Employers who are unsure of how to best accommodate an employee’s psychiatric disability should seek counsel from mental health professionals to identify effective accommodations.

Keep Employees’ Medical Information Confidential

While behavioral cues may give rise to the inference that an employee is suffering from a psychiatric disorder and may prompt inquiries from co-workers, employers must adhere to the ADA’s confidentiality provisions. Under the ADA, employers are required to keep an employee’s medical information confidential and must maintain any medical documentation received in a file separate and apart from the employee’s personnel file. When an employee privy to confidential medical information is asked by a co-worker about a disabled employee’s mental health or a co-worker’s need for an accommodation, no medical information may be disclosed. Employers should train members of their managerial staff and human resources department on the importance of keeping medical information confidential, and the training should specifically address how to respond to inquiries into a co-worker’s disability.

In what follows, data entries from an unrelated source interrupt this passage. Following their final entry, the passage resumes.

/-- The temperature of position `p` (R198) in kelvin, absent where R198 gives no temperature: IEEE binary64 in the order written,
with a correctly rounded ln. -/
def dtsTemp (as st : Tab Int) (tr rr pr kappa gamma : Rat) (p : Nat) : Option Rat :=
  let a := Tab.lookD as p 0
  let b := Tab.lookD st p 0
  if a ≤ 0 || b ≤ 0 || rr ≤ 0 || tr ≤ 0 then none
  else
    let r := f64 (f64 a / f64 b)
    let l := f64 (lnQ (f64 (r / rr)))
    let u := f64 (f64 (l + f64 (kappa * f64 ((p : Rat) - pr))) / gamma)
    let q := f64 (f64 (1 / tr) - u)
    if q ≤ 0 then none else some (f64 (1 / q))

/-- The value delivered for a temperature: 0.01 °C rounded half away from zero, or -32,768. -/
def dtsCode (t : Option Rat) : Int :=
  match t with
  | none => -32768
  | some k =>
    let c := rround (f64 (k - f64 (27315 / 100)) * 100)
    if c < -27315 || 32767 < c then -32768 else c

/-- κ from the second reference section (R198). -/
def kappaSecond (gamma tr ts rs rr ps pr : Rat) : Option Rat :=
  if rs ≤ 0 || rr ≤ 0 || ts ≤ 0 || tr ≤ 0 || ps = pr then none
  else some (f64 (f64 (f64 (f64 (gamma / tr) - f64 (gamma / ts)) - f64 (lnQ (f64 (rs / rr)))) / f64 (ps - pr)))

/-- The sums of a reference section and R over it. -/
def sectionR (as st : Tab Int) (a b : Nat) : Rat :=
  let y := overPos st a b
  if y ≤ 0 then 0 else f64 (f64 (overPos as a b) / f64 y)

/-- FIB_DTS_PROFILE (R198, R199): a profile whose blocks are in, or that ended early, is computed and emitted on stream 3. -/
def onFibDtsProfile (s : State) : State :=
  let d := s.fib.dts
  match fibConst s with
  | none => s
  | some r =>
    if !d.due then s
    else
      let npos := fpOf s d.plan 4 0 16
      let second := decide (rf r 0x14 8 8 ≠ 0xFF)
      let refBad := d.refBad || decide (d.refN = 0)
      let tr := auxKelvin d.refSum d.refN
      let ts := auxKelvin d.ref2Sum d.refN
      let gamma : Rat := f64 ((rf r 4 0 16 : Rat) / 100)
      let r1 := rf r 0x0C 0 16
      let r2 := rf r 0x0C 16 16
      let s1 := rf r 0x10 0 16
      let s2 := rf r 0x10 16 16
      let pr : Rat := ((r1 + r2 : Nat) : Rat) / 2
      let ps : Rat := ((s1 + s2 : Nat) : Rat) / 2
      let rr := sectionR d.as d.st r1 r2
      let rs := sectionR d.as d.st s1 s2
      let kRec : Rat := f64 ((sval 32 (leAt r.body 8 4) : Rat) / 1000000000)
      let kTwo := if second && !refBad then kappaSecond gamma tr ts rs rr ps pr else none
      let kNew := kTwo.getD kRec
      let vals := (List.range npos).map fun p =>
        if refBad || decide (d.added = 0) then (-32768 : Int) else dtsCode (dtsTemp d.as d.st tr rr pr kNew gamma p)
      let tRef := if refBad then uval 16 (-32768) else uval 16 (satS 16 (rround ((tr - 27315 / 100) * 100)))
      let h := d.added % 65536 + 2 ^ 16 * b2n d.partial_ + 2 ^ 17 * b2n kTwo.isSome + 2 ^ 32 * tRef
      let ws := (List.range ((npos + 3) / 4)).map fun i =>
        sumN ((List.range 4).map fun j => uval 16 (vals.getD (4 * i + j) 0) * 2 ^ (16 * j))
      let kReg := if refBad then d.kappa else sval 32 (uval 32 (rround (kNew * 1000000000)))
      let d' : DtsSt := { d with as := [], st := [], added := 0, counted := 0, due := false, partial_ := false, refSum := 0,
                                 ref2Sum := 0, refN := 0, refBad := false, kappa := kReg }
      let s := if refBad then stick Reg.FIB_STICKY 4 (fault 171 Src.fib 0 .corrected 0 s) else s
      raise 170 (emit Src.fib 3 s.fib.ctx (h :: ws) { s with fib := { s.fib with dts := d' } })

/-- The profile in progress ends early (R197): one that is due goes out first, whole blocks that wait still join, and one whose
blocks are all in is complete. -/
def dtsEarly (s : State) : State :=
  let s := onFibDtsProfile s
  let s := (List.range s.fib.dts.blocks.length).foldl (fun s _ => blockJoin s) s
  let d := s.fib.dts
  if fp s 0 12 2 = 0 || (decide (d.counted = 0) && decide (d.sweeps = 0)) then s
  else
    let d : DtsSt := { d with sum := {}, sweeps := 0, cur := {}, curBad := false, open_ := false }
    { s with fib := { s.fib with dts :=
      if d.due then d else { d with due := true, partial_ := true, plan := s.fib.plan.getD 0 } } }

/-- A housekeeping round delivers the reference RTDs' readings (R198, R341). -/
def dtsRound (s : State) : State :=
  match fibConst s with
  | none => s
  | some r =>
    if fp s 0 12 2 = 0 then s
    else
      let a1 := Tab.lookD s.hkp.aux (rf r 0x14 0 3) {}
      let two := decide (rf r 0x14 8 8 ≠ 0xFF)
      let a2 := Tab.lookD s.hkp.aux (rf r 0x14 8 8) {}
      let bad := a1.invalid || a1.value.isNone || (two && (a2.invalid || a2.value.isNone))
      let d := s.fib.dts
      let d' : DtsSt := if bad then { d with refBad := true } else
        { d with refSum := d.refSum + a1.value.getD 0, ref2Sum := d.ref2Sum + a2.value.getD 0, refN := d.refN + 1 }
      { s with fib := { s.fib with dts := d' } }

/-! ### ADC_TRIG (R179, R180) -/

/-- The first TB edge with an even index at or after `x`. -/
def evenEdge (s : State) (x : Nat) : Tick :=
  let y := x + (((s.tb.phi - (x : Int)) % 128 + 128) % 128).toNat
  y

/-- trig_tol in ticks. -/
def trigTol (s : State) : Nat := sweepTicks s * fp s 0x10 16 8 / 1000

/-- ADC_TRIG_EDGE (R68, R179, R180): the edge, stamped through the line of SVC0, sets the next boundary, or is ignored. -/
def onAdcTrigEdge (tap : Fin 97) (tap2 : Option (Fin 97)) (edge : Tick) (s : State) : State :=
  let s := advance edge s
  let st := stampOf s (512 + s.tsu.lineOf.getD 16 0) edge tap
  if svcDead s 16 st then s else
  let s := svcMark 16 st s
  let s := match s.tsu.overlap, tap2 with
    | some o, some t2 =>
      if o.chan = 16 then
        let st2 := stampOf s (512 + o.line) edge t2
        { s with tsu := { s.tsu with overlap := some { o with agree := o.agree && decide (st ≤ st2 + 2) && decide (st2 ≤ st + 2) } } }
      else s
    | _, _ => s
  if fp s 0 4 1 = 0 || !hasFibre s then s
  else
    let b := evenEdge s (st + 64 * fp s 0x10 0 16)
    if !s.fib.active then { s with fib := { s.fib with nextB := some (b, false) } }
    else if s.fib.nextB.isSome then bump Reg.FIB_TRIG_SPUR 1 s
    else if b + trigTol s < s.fib.start + sweepTicks s then bump Reg.FIB_TRIG_SPUR 1 s
    else if b ≤ s.fib.start + sweepTicks s + trigTol s then { s with fib := { s.fib with nextB := some (b, false), misses := 0 } }
    else s
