/-- Release the ended jobs at the front of a slot, in job order; `fuel` bounds them (R263). -/
def releaseEnded (fuel k : Nat) (s : State) : State :=
  match fuel with
  | 0 => s
  | f + 1 =>
    match slotRec s k, (slotOf s k).jobs with
    | some r, j :: rest =>
      if j.phase = .ended then releaseEnded f k (releaseJob k r j (setSlot k { slotOf s k with jobs := rest } s)) else s
    | _, _ => s

/-- Every tine of a slot's mask is fenced (R269) (DEDUCED, log entry 36). -/
def noTine (s : State) (r : ImgRec) : Bool :=
  (List.range 16).all fun t => !bitB (rf r 0x0C 0 16) t || isFenced s (Unit.tine t)

/-- The waiting jobs of a slot without a tine end with NO_TINE (R269) (DEDUCED, log entry 36). -/
def endNoTine (k : Nat) (s : State) : State :=
  match slotRec s k with
  | none => s
  | some r =>
    let x := slotOf s k
    let n := (x.jobs.filter fun j => decide (j.phase = .waiting)).length
    if noTine s r && decide (n ≠ 0) then
      let jobs := x.jobs.map fun j => if j.phase = .waiting then { j with phase := .ended, status := 9, words := [] } else j
      let low := ((List.range 16).find? fun t => bitB (rf r 0x0C 0 16) t).getD 0
      let s := (List.range n).foldl (fun s _ => fault 201 Src.tin low .contained 0 s) (setSlot k { x with jobs := jobs } s)
      admitHeld k (releaseEnded (jobs.length + 1) k (stick Reg.TIN_STICKY 3 s))
    else s

/-- TINE_JOB_CLOSE (R260): the next job of the slot closes when its frames are past and an input buffer is free
(DEDUCED, log entry 36). -/
def onTineJobClose (slot : Fin 16) (s : State) : State :=
  match slotRec s slot with
  | none => s
  | some r =>
    let x := slotOf s slot
    if slotBlocked s slot then s
    else if slotUnit r = 1 then
      match x.items with
      | [] => s
      | i :: rest => admitHeld slot (releaseEnded 16 slot (formJob slot r (tagFrame i.2.tag) 1 [i] rest s))
    else
      let n := if slotUnit r = 2 then
          x.planNext.foldl (fun n p =>
            let d := (p + (2 ^ 24 - x.nextF)) % 2 ^ 24
            if 0 < d && decide (d < n) then d else n) (max 1 (rf r 0x30 0 16))
        else 1
      let last := (x.nextF + n - 1) % 2 ^ 24
      if x.pace.any fun p => !precedes p ((last + rf r 0 12 4) % 2 ^ 24) then
        let mine := x.items.filter fun i => !precedes last (tagFrame i.2.tag)
        let rest := x.items.filter fun i => precedes last (tagFrame i.2.tag)
        admitHeld slot (releaseEnded 16 slot (formJob slot r x.nextF n mine rest s))
      else s

/-! ### Dispatch (R261 to R263) -/

/-- The jobs of a slot run one after the other (R262). -/
def serialSlot (r : ImgRec) : Bool := decide (stateBytes r ≠ 0) || decide (scratchLen r ≠ 0)

/-- The index of the first job of a slot that may start. -/
def readyJob (s : State) (k : Nat) (r : ImgRec) : Option Nat :=
  let js := (slotOf s k).jobs
  match js.findIdx? fun j => decide (j.phase = .waiting) with
  | none => none
  | some i =>
    if serialSlot r && (js.any fun j => match j.phase with | .running _ => true | _ => false) then none else some i

/-- The ready jobs that tine `t` may run, in the order of R263. -/
def readyFor (s : State) (t : Nat) : List (Nat × Nat) :=
  let l := (List.range 16).filterMap fun k =>
    match slotRec s k with
    | none => none
    | some r =>
      if bitB (rf r 0x0C 0 16) t then
        (readyJob s k r).map fun i =>
          let j := (slotOf s k).jobs[i]?
          (slotToClo r, (j.map (·.tag)).getD 0, k, i)
      else none
  (sortBy (fun (a b : Bool × Word64 × Nat × Nat) =>
    (a.1 && !b.1) || (decide (a.1 = b.1) && tagLt a.2.1 b.2.1)) l).map fun e => e.2.2

/-- The M-tier address of the input buffer of a job (R259). -/
def bufferBase (s : State) (k : Nat) (r : ImgRec) (j : Job) : Nat := slotBase s k + j.buf * rf r 0x28 0 8 * mib

/-- The data memory of a job before its first instruction (R261). -/
def jobMemory (s : State) (k : Nat) (r : ImgRec) (j : Job) (store : List Byte) : Memory :=
  let m : Memory := Memory.writeList [] 0 (leBytes 8 j.tag.toNat)
  let m := Memory.writeList m 8 (leBytes 8 (j.first % 2 ^ 24 + 2 ^ 24 * (j.frames % 65536) + 2 ^ 40 * k))
  let base := bufferBase s k r j
  let m := (List.range j.spans.length).foldl (fun m i =>
    let p := j.spans.getD i (0, 0)
    Memory.writeList (Memory.writeList m (0x10 + 16 * i) (leBytes 8 (base + p.1))) (0x18 + 16 * i) (leBytes 8 p.2)) m
  let m := Memory.writeList m 0x50 (leBytes 8 (b2n j.isOver))
  Memory.writeList m 0x100 store

/-- Whether SRAM address `a` lies in the scratch window of a slot. -/
def inWindow (r : ImgRec) (a : Nat) : Bool := decide (scratchBase r ≤ a) && decide (a < scratchBase r + scratchLen r)

/-- The scratch window of a slot. -/
def scratchOf (s : State) (r : ImgRec) : Memory := s.tin.sram.filter fun c => inWindow r c.1

/-- Put contents `m` into the scratch window of a slot. -/
def setScratch (r : ImgRec) (m : Memory) (s : State) : State :=
  { s with tin := { s.tin with sram := m.foldl (fun a c => Memory.write a c.1 c.2) (s.tin.sram.filter fun c => !inWindow r c.1) } }

/-- A PLAN or SWAP before the job's frames resets the slot's state and scratch window (R262). -/
def slotReset (k : Nat) (r : ImgRec) (first : Nat) (s : State) : State :=
  let x := slotOf s k
  if x.resetAt.any fun f => !precedes first f then
    setSlot k { x with resetAt := x.resetAt.filter fun f => precedes first f, store := none } (setScratch r [] s)
  else s

/-- Change job `i` of a slot. -/
def setJob (k i : Nat) (f : Job → Job) (s : State) : State :=
  let x := slotOf s k
  setSlot k { x with jobs := x.jobs.modify i f } s

/-- Start job `i` of slot `k` on tine `t` (R244, R261); a job that a fence abandoned runs again (R269). -/
def startJob (t k i : Nat) (r : ImgRec) (j : Job) (s : State) : State :=
  let s := slotReset k r j.first s
  let store := (slotOf s k).store.getD (initialState r)
  let old := tineOf s t
  let s := setTine t { busy := true, slot := k, pc := codeStart s t k, mem := jobMemory s k r j store, scratch := scratchOf s r,
                       prog := old.prog, eccCorr := old.eccCorr, jobs := old.jobs }
    (setJob k i (fun j => { j with phase := .running t, again := false, rerun := j.rerun || j.again }) s)
  if j.again then bump Reg.TIN_RERUNS 1 (raise 200 s) else s

/-- TINE_JOB_DISPATCH (R242, R261 to R264, R269): jobs without a tine end; a free tine whose clock runs takes the first
ready job it may run. -/
def onTineJobDispatch (tine : Fin 16) (s : State) : State :=
  let s := (List.range 16).foldl (fun s k => endNoTine k s) s
  if (tineOf s tine).busy || isFenced s (Unit.tine tine) || decide (gClk s.tin.grant = 0) then s
  else
    match readyFor s tine with
    | [] => s
    | (k, i) :: _ =>
      match slotRec s k, (slotOf s k).jobs[i]? with
      | some r, some j => startJob tine k i r j s
      | _, _ => s

/-! ### The end of a job (R262, R265) -/

/-- The job that tine `t` runs: its index in its slot. -/
def runningJob (s : State) (t : Nat) : Option Nat :=
  (slotOf s (tineOf s t).slot).jobs.findIdx? fun j => decide (j.phase = .running t)

/-- The tine is free again. -/
def freeTine (t : Nat) (done : Bool) (s : State) : State :=
  let x := tineOf s t
  setTine t { x with busy := false, dma := [none, none], jobs := if done then min (x.jobs + 1) (2 ^ 24 - 1) else x.jobs } s

/-- The job on tine `t` ends with `status` (R262, R265): OK commits its words and its state area. -/
def endJob (t status : Nat) (s : State) : State :=
  let x := tineOf s t
  match runningJob s t, slotRec s x.slot with
  | some i, some r =>
    let ok := decide (status = 0)
    let s := setJob x.slot i (fun j => { j with phase := .ended, status := status, ovf := ok && x.ovf,
                                                words := if ok then x.out else [] }) s
    let s := if ok && decide (stateBytes r ≠ 0) then
        setSlot x.slot { slotOf s x.slot with store := some (Memory.readList x.mem 0x100 (stateBytes r)) } s
      else s
    admitHeld x.slot (releaseEnded 16 x.slot (freeTine t ok s))
  | _, _ => freeTine t false s

/-- A fence of a tine (R263, R269): its job waits again, its scratch writes are undone, and nothing of it is delivered. -/
def tineFenced (t : Nat) (s : State) : State :=
  let s := fault 199 Src.tin t .contained 0 s
  let x := tineOf s t
  if x.busy then
    let s := match runningJob s t with
      | some i => setJob x.slot i (fun j => { j with phase := .waiting, again := true }) s
      | none => s
    let s := match slotRec s x.slot with
      | some r => if scratchLen r = 0 then s else setScratch r x.scratch s
      | none => s
    freeTine t false s
  else s

/-- A tine re-enters with its slots' code reloaded from SRAM (R270). -/
def tineGrafted (t : Nat) (s : State) : State := raise 202 (tineReload t s)

/-- A PLAN or SWAP item with frame `f` reaches the cluster (R260, R262). -/
def tinPlan (fibre : Bool) (f : Nat) (s : State) : State :=
  (List.range 16).foldl (fun s k =>
    if (slotRec s k).isSome && decide (slotFibre s 16 k = fibre) then
      let x := slotOf s k
      setSlot k { x with planNext := x.planNext ++ [f], resetAt := x.resetAt ++ [f] } s else s) s

/-- TIN_ECC (R257): a corrected error is counted, and program memory is scrubbed from the copy in SRAM; an uncorrectable one is the contained fault that fences the tine
(DEDUCED, log entry 38). -/
def onTinEcc (tine : Fin 16) (mem : TineMem) (uncorr : Bool) (t : Tick) (s : State) : State :=
  let s := advance t s
  if uncorr then stick Reg.TIN_STICKY 4 (fault 198 Src.tin tine .contained 0 s)
  else
    let s := match mem with
      | .program _ => tineReload tine s
      | .data _ => s
    let x := tineOf s tine
    bump Reg.TIN_ECC_CORR 1 (fault 197 Src.tin tine .corrected 0 (setTine tine { x with eccCorr := min (x.eccCorr + 1) 3 } s))

/-- The TIN registers (R273). -/
def tinView (s : State) (off : Nat) : Option Nat :=
  let k := rdf s Fld.TIN_SLOT_SEL_slot
  let word (o : Nat) : Nat := (slotRec s k).elim 0 fun r => leAt r.body o 4
  if off = Reg.TIN_STATUS then
    some ((List.range 16).foldl (fun a t => if (tineOf s t).busy then a + 2 ^ t else a) 0)
  else if off = Reg.TIN_FENCED then some (bits s.fcl.fenced.toNat 0x20 16)
  else if off = Reg.TIN_CLOCK then some (gClk s.tin.grant)
  else if off = Reg.TIN_SLOTS then
    some ((List.range 16).foldl (fun a k => if (slotRec s k).isSome then a + 2 ^ k else a) 0)
  else if off = Reg.TIN_SLOT_CFG then some (word 0)
  else if off = Reg.TIN_SLOT_LIM then some (word 4)
  else if off = Reg.TIN_SLOT_STEP then some (word 8)
  else if off = Reg.TIN_SLOT_STAT then
    some ((slotOf s k).last.elim 0 fun p => p.1 % 2 ^ 24 + 2 ^ 24 * p.2.1 + 2 ^ 30 * b2n p.2.2 + 2 ^ 31)
  else (List.range 16).findSome? fun t =>
    if off = Reg.TIN_TINE_STAT t then
      let x := tineOf s t
      some ((if x.busy then x.slot else 0) + 16 * b2n x.busy + 32 * b2n (isFenced s (Unit.tine t)) + 64 * x.eccCorr + 256 * x.jobs)
    else none

/-! ### Meanings -/

/-- The meaning of this command: the step of `onTineItemArrive` (R260). -/
def execTineItemArrive (slot : Fin 16) (input : Fin 4) (item : Item) (s : State) : Host.Outcome State Fault Refusal :=
  .next (onTineItemArrive slot input item s)

/-- The meaning of this command: the step of `onTineJobClose` (R260). -/
def execTineJobClose (slot : Fin 16) (s : State) : Host.Outcome State Fault Refusal :=
  .next (onTineJobClose slot s)

/-- The meaning of this command: the step of `onTineJobDispatch` (R263). -/
def execTineJobDispatch (tine : Fin 16) (s : State) : Host.Outcome State Fault Refusal :=
  .next (onTineJobDispatch tine s)

/-- The meaning of this command: the step of `onTinEcc` (R257). -/
def execTinEcc (tine : Fin 16) (mem : TineMem) (uncorr : Bool) (t : Tick) (s : State) : Host.Outcome State Fault Refusal :=
  .next (onTinEcc tine mem uncorr t s)

end Sys2Proof.Machine
end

Despite the protections of the ADA, the National Alliance on Mental Illness reported that 60 to 80 percent of people living with mental illness are unemployed. With the prevalence of psychiatric disabilities and likelihood of discriminatory treatment, employers must be both aware and sensitive to the impact that mental illness may have on their workforce. Additionally, employers must be cognitive of inherent stereotypes to avoid categorizing all employees with psychiatric disorders as a direct threat to the health and safety of the workplace. By taking an individualized approach that encourages open communication to determine the extent of an employee’s psychiatric disability and disability-related limitations, employers can avoid violating the ADA and minimize liability for psychiatric disability discrimination claims.